Regression is a fundemental tool for studying relationships between random variables. 
We will first study Simple Linear Regression because this model can serve as a foundation for most future regression techniques. 

Our goal this week is to:
1. Understand regression as a probabilistic model
2. Estimate the parameters of this model using a Residual Sum of Squares (RSS) strategy
3. Estimate the parameters of this model using a maximum likelihood strategy
4. Discuss geometric properties of these estimators

### Data Setup

Suppose we are given a dataset that contains pairs of points $D = [(x_{1},y_{1}),(x_{2},y_{2}),(x_{3},y_{3}),\cdots,(x_{N},y_{N})]$ and further we assume that the data point $x_{i}$ was generated by a random variable $X_{i}$ and that the data point $y_{i}$ was generated from a random variable $Y_{i}$. 

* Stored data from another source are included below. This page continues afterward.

/-- After a park: a stop or release that waited for it goes on (R138); a start asked for meanwhile follows a stop that coasts. -/
def afterPark (a : Nat) (s : State) : State :=
  let n := portOfAct a
  if (portOf s n).deferStop && !loaded s (actU n) && !loaded s (actL n) then
    let rel := decide ((portOf s n).brakeFor = .release)
    let s := spinStopNow n rel (modPort n (fun p => { p with deferStop := false }) s)
    if spState s n = 0 then requestStart n s else s
  else s

/-- A spindle out of service as a lasting fault (R161, R173, R175): bridge at high impedance, grant and reservation released. -/
def spinFault (n : Nat) (s : State) : State :=
  let s := bridgeOff n s
  let s := releaseRun n (releaseGrant n (dequeue n s))
  wr (portBase n) SP_STATUS_STATE 11 s

/-- Presence lost, or the port leaves Online: every output of the port idle (R84, R177). -/
def portDark (n : Nat) (s : State) : State :=
  let s := releaseRun n (releaseGrant n (dequeue n (bridgeOff n s)))
  let s := wr (portBase n) SP_STATUS_STATE 0 s
  let s := wr (portBase n) SP_STATUS_REGION 0 s
  forEach [actU n, actL n] (fun a s =>
    let was := loaded s a
    let s := park a s
    let s := when was (wr (actBase a) SV_EVENTS_PARK_UNCONFIRMED 1) s
    let s := setGates a (fun g => { g with presence := true }) s
    let s := wr (actBase a) AS_CTL_RUN 0 s
    wr (actBase a) AS_STATUS_MODE 0 (modAct a (fun x => { x with ranSince := false, frames := [], pre := [] }) s)) s

end Sys2Proof.Machine
end

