/-- R220: reaches marked REWRITE_DUE are copied out; one without a live cell is retired where TALLY has reached RETIRE_TALLY, and else stays
for reuse by Reopen. -/
def copyOut (a : Nat) (s : State) : State :=
  let s := { s with led := { s.led with copying := s.led.copying.filter (fun c => (stripeOf s c.sid).isSome) } }
  let due (e : LedEntry) := decide (e.state = 2 ∨ e.state = 3) && bitOf e.flags fRewriteDue
  forEach (reachesWith s a due) (fun r s =>
    if liveOn s a r then forEach (liveCells s a r) (fun e s => copyCell e.1 e.2.1 e.2.2 s) s
    else if rd s ledB LEDGER_MARGIN_RETIRE_TALLY ≤ (ledEntry s a r).tally then closeReach a r (firmwareOpen a r true s) else s) s

/-- R219, R220: where the next verifying item of an actuator starts: the pass in progress goes on; else the VERIFY_DUE reach with the oldest
DAYS, the lowest-numbered of equals. -/
def passNext (s : State) (a : Nat) : Option (Nat × Nat) :=
  let fresh : Option (Nat × Nat) :=
    let due (e : LedEntry) := decide (e.state = 2 ∨ e.state = 3 ∨ e.state = 5) && bitOf e.flags fVerifyDue && decide (0 < writtenSlots e)
    let l := reachesWith s a due
    let top := l.foldl (fun m r => max m (ledEntry s a r).days) 0
    (l.find? (fun r => decide ((ledEntry s a r).days = top))).map (fun r => (r, 0))
  match tfind s.led.passes a with
  | some p => if p.next < writtenSlots (ledEntry s a p.reach) then some (p.reach, p.next) else fresh
  | none => fresh

/-- R220: the firmware queues an item of library entry 3, over up to 256 slots, on an actuator in service whose work queue is empty. Its TAG,
its channel (that of the rebuild) and its buffer in the general region (R244) are the firmware's own (DESIGN CHOICE,
notes/assumptions/27.md). -/
def queuePass (a : Nat) (s : State) : State :=
  let x := actOf s a
  if !x.work.isEmpty || x.cur.isSome || !actInService s a || !flag s (actBase a) AS_CTL_RUN
      || bitOf (rd s ledB LEDGER_STATUS_INV_BUSY) (portOfAct a) then s
  else match passNext s a with
    | none => s
    | some (r, first) =>
      let e := ledEntry s a r
      let (v, s) := takeFree s
      let buf := v % 0xFA0000 * 4096
      let i : Item := ⟨0xFFFF, 3, r, first, min 256 (writtenSlots e - first), 0, buf, rd s srB SR_REBUILD_MOVER, buf, wseqOf e 0 first, false, false⟩
      syncAct a (modAct a (fun x => { x with work := [i] }) s)

/-- What the firmware does on an actuator that has ended its work: full reaches close, REWRITE_DUE ones are copied out, a verifying pass is
queued. -/
def idleWork (a : Nat) (s : State) : State :=
  if (actOf s a).work.isEmpty && (actOf s a).cur.isNone then queuePass a (copyOut a (closeFull a s)) else s
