/-- R299: Append Value. A last stripe that is written afresh is read first (R19), from the Pool or by a fetch (R242, R319). -/
def appendRun (c : Sqe) (ns : Nat) (key : List Byte) (create : Bool) (offset : Nat) (data : List Byte) (s : State) : State :=
  let before := present s ns key
  let size := match before with | some (_, o) => o.value.length | none => 0
  if before.isNone && !create then complete c 0x87 0 0 s
  else if offset ≠ size then complete c 0xC6 (size % 2 ^ 32) (size / 2 ^ 32) s
  else if objectMax < offset + data.length then complete c 0xC7 0 0 s
  else if !classOpen s ns then complete c 0xC5 0 0 s
  else if enginesOut s then complete c 0xC3 0 0 s
  else
    let n := match before with | some (i, _) => i | none => s.obj.nextObj
    let s1 := match before with | some _ => s | none => { s with obj := { s.obj with nextObj := n + 1 } }
    let old := match before with | some (_, o) => o | none => obj0 ns key
    let kept := keptStripes (classK s ns) size 0 old.stripes
    let gone := (old.stripes.drop kept.length).map (fun r => r.sid)
    let o := { hashSpan old data with stripes := kept }
    let left := size + data.length - stripesLen kept
    match fetchStatus s (cellsOf old (stripesLen kept) size), writeStripes n (classK s ns) left kept.length left o (dropMissing gone s1) with
    | 0, none => placementRefused c s
    | 0, some (o, s) => storeCommit c 2 n o before offset data s
    | st, _ => complete c st 0 0 s

/-- R298: Delete. -/
def deleteRun (c : Sqe) (ns : Nat) (key : List Byte) (s : State) : State :=
  match present s ns key with
  | none => complete c 0x87 0 0 s
  | some (n, o) =>
    let s := commitKey ns key (some (n, o)) none s
    let (t, s) := tellerStamp s
    complete c 0 0 0 (journalDelete o t s)

/-- R298: Exist. -/
def existRun (c : Sqe) (ns : Nat) (key : List Byte) (s : State) : State := complete c (if (idxFind s ns key).isSome then 0 else 0x87) 0 0 s

/-- A member of the object lies on a held port (R238). -/
def someHeld (s : State) (o : Obj) : Bool :=
  o.stripes.any (fun r => r.places.any (fun p => match p with | some c => portHeld s (portOfAct c.act) | none => false))

/-- R300, R327: Audit Object. -/
def auditRun (c : Sqe) (ns : Nat) (key : List Byte) (repair : Bool) (len : Nat) (x : AuditRead) (s : State) : State :=
  match present s ns key with
  | none => complete c 0x87 0 0 s
  | some (n, o) =>
    if someHeld s o then complete c 0xC1 0 0 s
    else if enginesOut s then complete c 0xC3 0 0 s
    else
      let f := auditOf o x
      let res := auditResult f repair
      let s := hashCount o.value.length (auditApply n f repair s)
      let s := if len = 0 then s else send (.data c ((auditReport n o f res).take len)) s
      complete c 0 res 0 s

/-- R235: the first reads of a fetch: the data members that are not missing, the next parity member for each missing one, and EXTRA more.
A cell that the Pool or the Reservoir holds needs no read (R19). -/
def firstReads (tag sid : Nat) (need : List (Nat × Nat)) (s : State) : State :=
  let here (m : Nat) := cellReady s sid m || cellInRsv s sid m
  let reads (l : List Nat) (s : State) : State := forEach l (askRead tag sid 0) s
  let up := (List.range (stripeData s sid)).filter (fun m => need.contains (sid, m) && memberUp s sid m && !here m)
  let rest := (List.range (stripeData s sid)).filter (fun m => !need.contains (sid, m) && memberUp s sid m && !here m)
  let gap := need.any (fun x => decide (x.1 = sid) && !memberUp s sid x.2 && !here x.2)
  let s := reads up s
  let s := if gap then askMore tag sid 0 (stripeWidth s sid + 1) (reads rest s) else s
  match fetchOf s tag with
  | none => s
  | some f =>
    let left := (List.range (stripeWidth s sid)).filter (fun m => decide (stripeData s sid ≤ m) && memberUp s sid m && !isAsked f sid m 0)
    reads (left.take (if flag s srB SR_RA_ENABLE then rd s srB SR_RA_EXTRA else 0)) s

/-- R235, R254: a fetch begins: its cells are allocated and its members read. -/
def fetchStart (tag : Nat) (c : Sqe) (n offset len : Nat) (need : List (Nat × Nat)) (s : State) : State :=
  let s := { s with str := { s.str with fetches := s.str.fetches ++ [⟨tag, c, n, offset, len, need, [], [], [], [], [], [], []⟩] } }
  let fill (x : Nat × Nat) (s : State) : State := match memberPlace s x.1 x.2 with
    | some p => if cellReady s x.1 x.2 then s else allocFill p n s
    | none => s
  let s := forEach need fill s
  forEach (need.map Prod.fst).eraseDups (fun sid => firstReads tag sid need) s

/-- R297: Retrieve. Its lock stands until its value has been sent. -/
def retrieveRun (ticket : Nat) (c : Sqe) (ns : Nat) (key : List Byte) (offset buf : Nat) (s : State) : State :=
  match present s ns key with
  | none => unlock ticket (complete c 0x87 0 0 s)
  | some (n, o) =>
    if o.value.length < offset then unlock ticket (complete c 2 0 0 s)
    else if o.damaged then unlock ticket (complete c 0xC4 0 0 s)
    else
      let len := min buf (o.value.length - offset)
      let (lo, hi) := widen o.spans offset (offset + len)
      let need := cellsOf o lo hi
      if need.all (fun x => cellReady s x.1 x.2) then
        let touch (x : Nat × Nat) (s : State) : State := match (memberPlace s x.1 x.2).bind (segOf s) with
          | some e => touchSeg e.1 s
          | none => s
        unlock ticket (sendValue c o offset len (forEach need touch (incF poolB POOL_DIR_HITS_HITS s)))
      else
        match fetchStatus s need with
        | 0 => fetchStart ticket c n offset len need (incF poolB POOL_DIR_MISSES_MISSES s)
        | st => unlock ticket (complete c st 0 0 s)
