/-- The place of a cell in the directory, the index and the copies follows the slot at which its write starts (R251, R212). -/
def placeCell (a : Nat) (i : Item) (wp : Nat) (s : State) : State :=
  match s.pool.segs.find? (fun e => decide (segAddr e.1 = i.pool) && decide (e.2.act = a ∧ e.2.reach = i.reach)) with
  | none => s
  | some (k, g) =>
    if g.slot = wp then s
    else
      let old : CellPlace := ⟨a, i.reach, g.slot⟩
      let new : CellPlace := ⟨a, i.reach, wp⟩
      let s := { s with pool := { s.pool with segs := tins s.pool.segs k { g with slot := wp } } }
      let moved := s.led.copying.map (fun (c : Copy) => if c.target = old then { c with target := new } else c)
      let s := { s with led := { s.led with copying := moved } }
      let fix (p : Option CellPlace) := if p = some old then some new else p
      let fixObj (o : Obj) := { o with stripes := o.stripes.map (fun r => { r with places := r.places.map fix }) }
      { s with obj := { s.obj with objs := s.obj.objs.map (fun e : Nat × Obj => (e.1, fixObj e.2)) } }

/-- A write run: COUNT sectors at the write pointer, or every entry of the rewrite queue, whose drain reopens a gate that the full queue
closed (R115). -/
def beginWrite (a op reach count : Nat) (raw advance : Bool) (s : State) : State :=
  let n := if op = 3 then (actOf s a).rw.length else count
  gateUpdate a (modAct a (fun x => { x with run := some { newRun op reach 0 n with raw := raw, advance := advance, began := now s } }) s)

/-- R189: the test sector of a horizontal word, whose bytes are a free value and which belongs to no reach's data. -/
def testSector (a : Nat) (r : SecRun) (s : State) : State :=
  let (v, s) := takeFree s
  let user := (List.range 4096).map (fun i => BitVec.ofNat 8 (v / 256 ^ i))
  let s := slotOut a r.reach r.start (wseqOf (ledEntry s a r.reach) 0 r.start) user s
  modAct a (fun x => { x with writing := true, run := some { r with issued := r.issued + 1, results := tins r.results r.start 0 } }) s

/-- R194, R115: the user bytes of the next sector: those that the mover brought, or in a rewrite those of the item's Pool buffer at the
sector's place in the item. -/
def writeUser (s : State) (a : Nat) (i : Item) (op : Nat) (w : Rewrite) : List Byte :=
  if op = 3 then poolBytes s (i.pool + 4096 * ((w.wseq + 2 ^ 32 - i.wseq % 2 ^ 32) % 2 ^ 32)) 4096 else (actOf s a).fifo.take 4096

/-- R207-R209, R437: one sector of a run goes to its slot: the next of the item at base + its position, or the oldest rewrite. -/
def writeSector (a : Nat) (i : Item) (r : SecRun) (s : State) : State :=
  let x := actOf s a
  let e := ledEntry s a i.reach
  let slot := if r.advance then e.wp else e.wp + r.issued
  let w : Rewrite := if r.op = 3 then { (x.rw.headD ⟨slot, slot, 0, 0⟩) with slot := slot } else ⟨slot, slot, 0, (i.wseq + x.itemPos) % 2 ^ 32⟩
  let s := slotOut a i.reach slot w.wseq (writeUser s a i r.op w) s
  let s := when (decide (r.op = 2 ∧ x.itemPos = 0)) (fun s => placeCell a i slot (modAct a (fun x => { x with itemFirst := slot }) s)) s
  let r := { r with issued := r.issued + 1, paused := false, wasCut := false, last := some w }
  let r := if r.raw then { r with verifyQ := r.verifyQ ++ [w] } else { r with results := tins r.results slot 0 }
  let s := modAct a (fun x =>
    let x := if r.op = 3 then rewriteTake x else { x with fifo := x.fifo.drop 4096, itemPos := x.itemPos + 1 }
    { x with run := some r, writing := true }) s
  let s := retryPassed a (if r.advance then wpAdvance a i.reach s else s)
  let full := decide ((ledEntry s a i.reach).wp = lastSlot) && decide (r.issued < r.count)
  let s := when full (modAct a (fun x => { x with curFull := true, run := some { r with count := r.issued } })) s
  syncAct a (closeIfLast a i.reach s)

/-- R61: the next codeword is not there: the write output ends with the sector in progress and the run waits, one cut counted however many
slots pass. -/
def cutWrite (a : Nat) (r : SecRun) (s : State) : State :=
  let s := when (!r.wasCut) (incF fabB FAB_CUTS_WRITE_CUTS) s
  modAct a (fun x => { x with writing := false, run := some { r with wasCut := true } }) s

/-- R207, R437: a slot begins under the writer. Slot 0 takes the reach header (R210, R215), the last slot the closing journal. -/
def writeSlotOp (a : Nat) (s : State) : State :=
  let x := actOf s a
  match x.run with
  | none => s
  | some r =>
    if (r.op ≠ 2 ∧ r.op ≠ 3) ∨ r.count ≤ r.issued ∨ flag s (actBase a) AS_STATUS_GRANTED = false then s
    else if r.test then testSector a r s
    else match x.cur with
      | none => s
      | some i =>
        let e := ledEntry s a i.reach
        if e.state ≠ 1 then s
        else if e.wp = 0 then headerFirst a i.reach (modAct a (fun x => { x with writing := true }) s)
        else if e.wp = lastSlot then
          closeReach a i.reach (modAct a (fun x => { x with curFull := true, run := some { r with count := r.issued }, writing := false }) s)
        else if codewordReady s a then writeSector a i r s
        else cutWrite a r s

/-- A write run that has ended leaves the write output idle; a verifying run ends its part of the pass (R117, R219). -/
def runEndOp (a : Nat) (s : State) : State :=
  match (actOf s a).run with
  | none => s
  | some r =>
    if runComplete r then
      let s := modAct a (fun x => { x with run := some { r with verifying := false, last := none }, writing := false }) s
      if r.verifying then
        let s := if 256 ≤ r.count then (let q := nearestProfile s a; modEntry a r.reach (fun e => { e with profile := q }) s) else s
        passRun a r.reach r.start r.count r.results s
      else s
    else s

/-! ### Nano-words (R187, R188) -/

/-- PRE_MODE as last written, frames on their way included. -/
def modeWritten (s : State) (a : Nat) : Nat :=
  match ((actOf s a).frames.filter (fun f => !f.read && decide (f.addr = 2))).getLast? with
  | some f => f.data
  | none => tget 0 (actOf s a).pre 2

/-- R196: the frame of a PA_OP: read, address, data. -/
def paFrame (s : State) (a op : Nat) (table : Bool) (data : Nat) : Bool × Nat × Nat :=
  let h := rd s (actBase a) AS_CURSOR_HEAD
  match op with
  | 1 => (false, 2, data)
  | 2 => (false, 3, if table then h else data)
  | 3 => (false, 4, if table then rd s (actBase a) (AS_HEAD_0_WR_CUR.ix h) else data)
  | 4 => (false, 5, if table then rd s (actBase a) (AS_HEAD_0_HEAT.ix h) else data)
  | 5 => (false, 6, data)
  | 6 => (false, 8, data)
  | 7 => (true, 1, 0)
  | 8 => (false, 1, (actOf s a).statusRead)
  | 9 => (true, 7, 0)
  | _ => (true, 0, 0)
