-- ==== Sys2Proof/Machine/Core.lean ====
section
/-!
DEFINITION. Sys2Proof/Machine/Core.lean: the host's interface to the model.
-/
def Sys2Proof.core : Host.Core :=
  { State := Sys2Proof.Machine.State, Fault := Sys2Proof.Machine.Fault, Refusal := Sys2Proof.Machine.Refusal, step := Sys2Proof.Machine.step, reset := Sys2Proof.Machine.State.reset }
end

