/-- POWER_ON, START_COMPLETE, the RESET_N rows, RST_CTL, the module resets and their ends complete, with the reset, the cause and
the phase they leave (R28, R363, R365, R367, R370, R373, R436). Where a clause rests on a choice of the model and not on a
rule, the choice is that of notes/assumptions/3.md, notes/assumptions/44.md. -/
def Obligations.StartAndModuleResets : Prop :=
  ∀ (s : State),
    (∀ f flash tile carried ok, notBegun s = true → s.rst.asserted = none →
      ∃ t, exec (.powerOn f flash tile carried ok) s = .next t ∧ t.pwr.powered = true ∧ t.obj.powerCycles = s.obj.powerCycles + 1 ∧
        (s.rst.pinLow = none → flash.meets = false → rd t rstB RST_STATUS_PHASE = 1 ∧ rd t cfgB CFG_STATUS_STATE = 5) ∧
        (s.rst.pinLow.isSome = true → t.rst.asserted = some .cold ∧ rd t rstB RST_STATUS_LAST_CAUSE = 1)) ∧
    (live s .core = true → startDone s = true → ∀ unreadable, ∃ t, exec (.startComplete unreadable) s = .next t ∧ (service t = 1 ∨ service t = 2) ∧
      rd t rstB RST_STATUS_PHASE = 4 ∧ t.obj.rebuilding = false ∧ flag t ledB LEDGER_STATUS_REBUILDING = false) ∧
    (s.rst.pinLow = none → s.pwr.powered = true → s.pwr.failing = false → service s ≠ 4 → s.rst.asserted = none →
      ∃ t, exec .resetNLow s = .next t ∧ t.rst.pinLow = some (now s) ∧ t.rst.asserted = some .warm ∧ t.rst.pinTaken.isSome = true ∧
        rd t asyB (ASY_BANK_WORD.ix 0) = rd s asyB (ASY_BANK_WORD.ix 0)) ∧
    (s.rst.pinLow = none → s.pwr.powered = false → ∃ t, exec .resetNLow s = .next t ∧ t.rst.pinLow = some (now s) ∧
      t.rst.asserted = s.rst.asserted) ∧
    (∀ x, s.rst.pinLow = some x → s.pwr.powered = true → s.pwr.failing = false → service s ≠ 4 → s.rst.asserted = some .warm →
      ∃ t, exec .resetNCold s = .next t ∧ t.rst.asserted = some .cold ∧ rd t rstB RST_STATUS_LAST_CAUSE = 3 ∧ x + msecs 500 ≤ now t ∧
        t.rst.pinTaken = none ∧ rd t asyB (ASY_BANK_WORD.ix 0) = satInc 0xFFFFFFFF (rd s asyB (ASY_BANK_WORD.ix 0))) ∧
    (∃ t, exec .resetNRise s = .next t ∧ t.rst.pinLow = none ∧ t.rst.pinTaken = none ∧
      (s.rst.pinTaken.isSome = true → rd t rstB RST_STATUS_LAST_CAUSE = 2)) ∧
    (∀ p, forbidden p 0x10004 = false → accessLive s p 0x10004 = true →
      (∃ t, exec (.rstCtlWarm p) s = .next t ∧ t.rst.ctlPending = s.rst.ctlPending ++ [(.warm, now s + msecs 1)]) ∧
      (∃ t, exec (.rstCtlCold p) s = .next t ∧ t.rst.ctlPending = s.rst.ctlPending ++ [(.cold, now s + msecs 1)])) ∧
    (∀ cause, s.pwr.powered = true → s.pwr.failing = false → service s ≠ 4 →
      (cause ∈ [2, 4, 5, 7, 8] → s.rst.asserted = none → ∃ t, exec (.warmReset cause) s = .next t ∧ t.rst.asserted = some .warm ∧
        rd t rstB RST_STATUS_LAST_CAUSE = cause) ∧
      (cause ∈ [3, 6, 7] → s.rst.asserted ≠ some .cold → s.rst.asserted ≠ some .halt →
        ∃ t, exec (.coldReset cause) s = .next t ∧ t.rst.asserted = some .cold ∧ rd t rstB RST_STATUS_LAST_CAUSE = cause)) ∧
    (s.pwr.powered = true → s.rst.asserted = some .warm → resetMayEnd s = true →
      ∃ t, exec .warmResetEnd s = .next t ∧ t.rst.asserted = none) ∧
    (s.pwr.powered = true → s.rst.asserted = some .cold → resetMayEnd s = true →
      ∃ t, exec .coldResetEnd s = .next t ∧ t.rst.asserted = none)

/-- The watchdog, block resets, FUNCTION_REINIT and its queues, RST_RELEASE and the PLL rows complete, with what they leave
(R304, R366, R375, R376, R377, R378). Where a clause rests on a choice of the model and not on a rule, the choice is that of
notes/assumptions/44.md. -/
def Obligations.WatchdogBlockResetsAndClocks : Prop :=
  ∀ (s : State),
    (∀ p (v : Word), forbidden p 0x10018 = false → accessLive s p 0x10018 = true → flag s rstB RST_WDOG_ENABLE = true →
      ∃ t, exec (.watchdogKick p v) s = .next t ∧ (v.toNat % 256 = 0xA5 → t.rst.wdogArmed = true ∧ t.rst.lastKick = now s) ∧
        (v.toNat % 256 ≠ 0xA5 → t.rst.wdogArmed = s.rst.wdogArmed ∧ t.rst.lastKick = s.rst.lastKick)) ∧
    (s.pwr.powered = true → s.rst.wdogArmed = true → flag s rstB RST_WDOG_ENABLE = true →
      (s.rst.wdogRuns = 0 → flag s rstB RST_WDOG_ACTION = false → s.pwr.failing = false → service s ≠ 4 → s.rst.asserted = none →
        ∃ t, exec .watchdogExpiry s = .next t ∧ t.rst.asserted = some .warm ∧ rd t rstB RST_STATUS_LAST_CAUSE = 7 ∧
          flag t rstB RST_STATUS_WDOG_FIRED = true) ∧
      (2 ≤ s.rst.wdogRuns → ∃ t, exec .watchdogExpiry s = .next t ∧ t.rst.asserted = s.rst.asserted ∧ t.rst.wdogArmed = false ∧
        flag t rstB RST_STATUS_WDOG_STOPPED = true)) ∧
    (∀ p (v : Word), (p = .bursar ∨ ∃ n, p = .teller n) → accessLive s p 0x10020 = true → s.rst.asserted = none → service s ≠ 4 →
      (blockNamed (v.toNat % 256) (v.toNat / 256 % 256) = true → ∃ t, exec (.rstBlockReq p v) s = .next t ∧
        flag t rstB RST_BLOCK_RESULT_BUSY = true ∧ ∃ b, t.rst.blocks = s.rst.blocks ++ [b] ∧ b.kind = v.toNat % 256 ∧
          b.inst = v.toNat / 256 % 256 ∧ b.hold = bitOf v.toNat 16 ∧ b.by_ = some p) ∧
      (blockNamed (v.toNat % 256) (v.toNat / 256 % 256) = false → ∃ t, exec (.rstBlockReq p v) s = .next t ∧
        flag t rstB RST_BLOCK_RESULT_REFUSED = true ∧ t.rst.blocks = s.rst.blocks)) ∧
    (∀ c kind inst, live s .core = true → fetched s c = true → c.qid = 0 → blockNamed kind inst = true → (kind ≠ 7 ∨ inst ≠ c.port.val) →
      ∃ t, exec (.functionReinit c kind inst) s = .next t ∧ ∃ b, t.rst.blocks = s.rst.blocks ++ [b] ∧ b.kind = kind ∧ b.inst = inst ∧
        b.cmd = some c) ∧
    (∀ c, live s .core = true → fetched s c = true → c.qid = 0 → ∃ t, exec (.functionReinitQueues c 0) s = .next t ∧
      sent (.cqe c 0 false 0 0) s t ∧ (ctrlOf t c.port.val).queues = []) ∧
    (∀ b timedOut still, live s .core = true → s.rst.blocks = [b] → s.rst.held = [] → b.kind = 6 → still = false →
      (timedOut = true ∨ blockIdle s 6 b.inst = true) →
      ∃ t, exec (.blockResetIdle 6 b.inst timedOut still) s = .next t ∧ (chanOf t b.inst).reqs = [] ∧
        rd t rstB RST_BLOCK_COUNTS_BLOCK_RESETS = satInc 0xFFFF (rd s rstB RST_BLOCK_COUNTS_BLOCK_RESETS) % 2 ^ 16 ∧
        (b.hold = false → t.rst.blocks = [] ∧ t.rst.held = [] ∧ flag t rstB RST_BLOCK_RESULT_BUSY = false) ∧
        (b.hold = true → t.rst.blocks = [{ b with timedOut := timedOut }] ∧ t.rst.held = [(6, b.inst)])) ∧
    (∀ p (v : Word), forbidden p 0x10028 = false → accessLive s p 0x10028 = true →
      (blockLocked s (v.toNat % 256) (v.toNat / 256 % 256) = true →
        ∃ t, exec (.rstRelease p v) s = .next t ∧ (v.toNat % 256, v.toNat / 256 % 256) ∉ t.rst.held) ∧
      (blockLocked s (v.toNat % 256) (v.toNat / 256 % 256) = false →
        ∃ t, exec (.rstRelease p v) s = .next t ∧ flag t rstB RST_STATUS_EARLY_RELEASE = true ∧ t.rst.held = s.rst.held)) ∧
    (∀ d, live s .always = true → lockBit s d = false → s.rst.pllLost.contains (domainIx d) = false →
      ∃ t, exec (.pllLock d) s = .next t ∧ lockBit t d = true) ∧
    (∀ d, live s .always = true → lockBit s d = true → s.rst.asserted = none → service s ≠ 4 →
      ∃ t, exec (.pllLockLoss d) s = .next t ∧ lockBit t d = false ∧ domainIx d ∈ t.rst.pllLost ∧
        (d = .ddr → flag t poolB POOL_STATUS_READY = false)) ∧
    (live s .always = true → lockBit s .nand = false → s.rst.asserted = none → service s ≠ 4 →
      flag s rsvB RSV_STATUS_OUT_OF_SERVICE = false → rd s 0x19FC00 FLT_REACT_ACTION = 0 →
      ∃ t, exec (.pllLockTimeout .nand) s = .next t ∧ flag t rsvB RSV_STATUS_OUT_OF_SERVICE = true ∧ flag t rsvB RSV_STATUS_READY = false)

### Probabilistic and model form
**Simple Linear Regression** supposes the following conditional probability between the above random variables  

$$
Y_{i}|x_{i} \sim N(\beta_{0} + x_{i}\beta_{1},\sigma^2)
$$

The conditional probability of $Y_{i}$ is linearly related to $x_{i}$ with two parameters: an intercept $(\beta_{0})$ and a slope $(\beta_{1})$. A third parameter $\sigma^{2}$ is ued to express the variability around the conditional mean. To note, this setup assumes every $Y_{i}$ has a similar normal distribution, using the same parameter values but because $x_{i}$ is not necessarily the same for each $Y_{i}$, the mean of this normal distribution may differ.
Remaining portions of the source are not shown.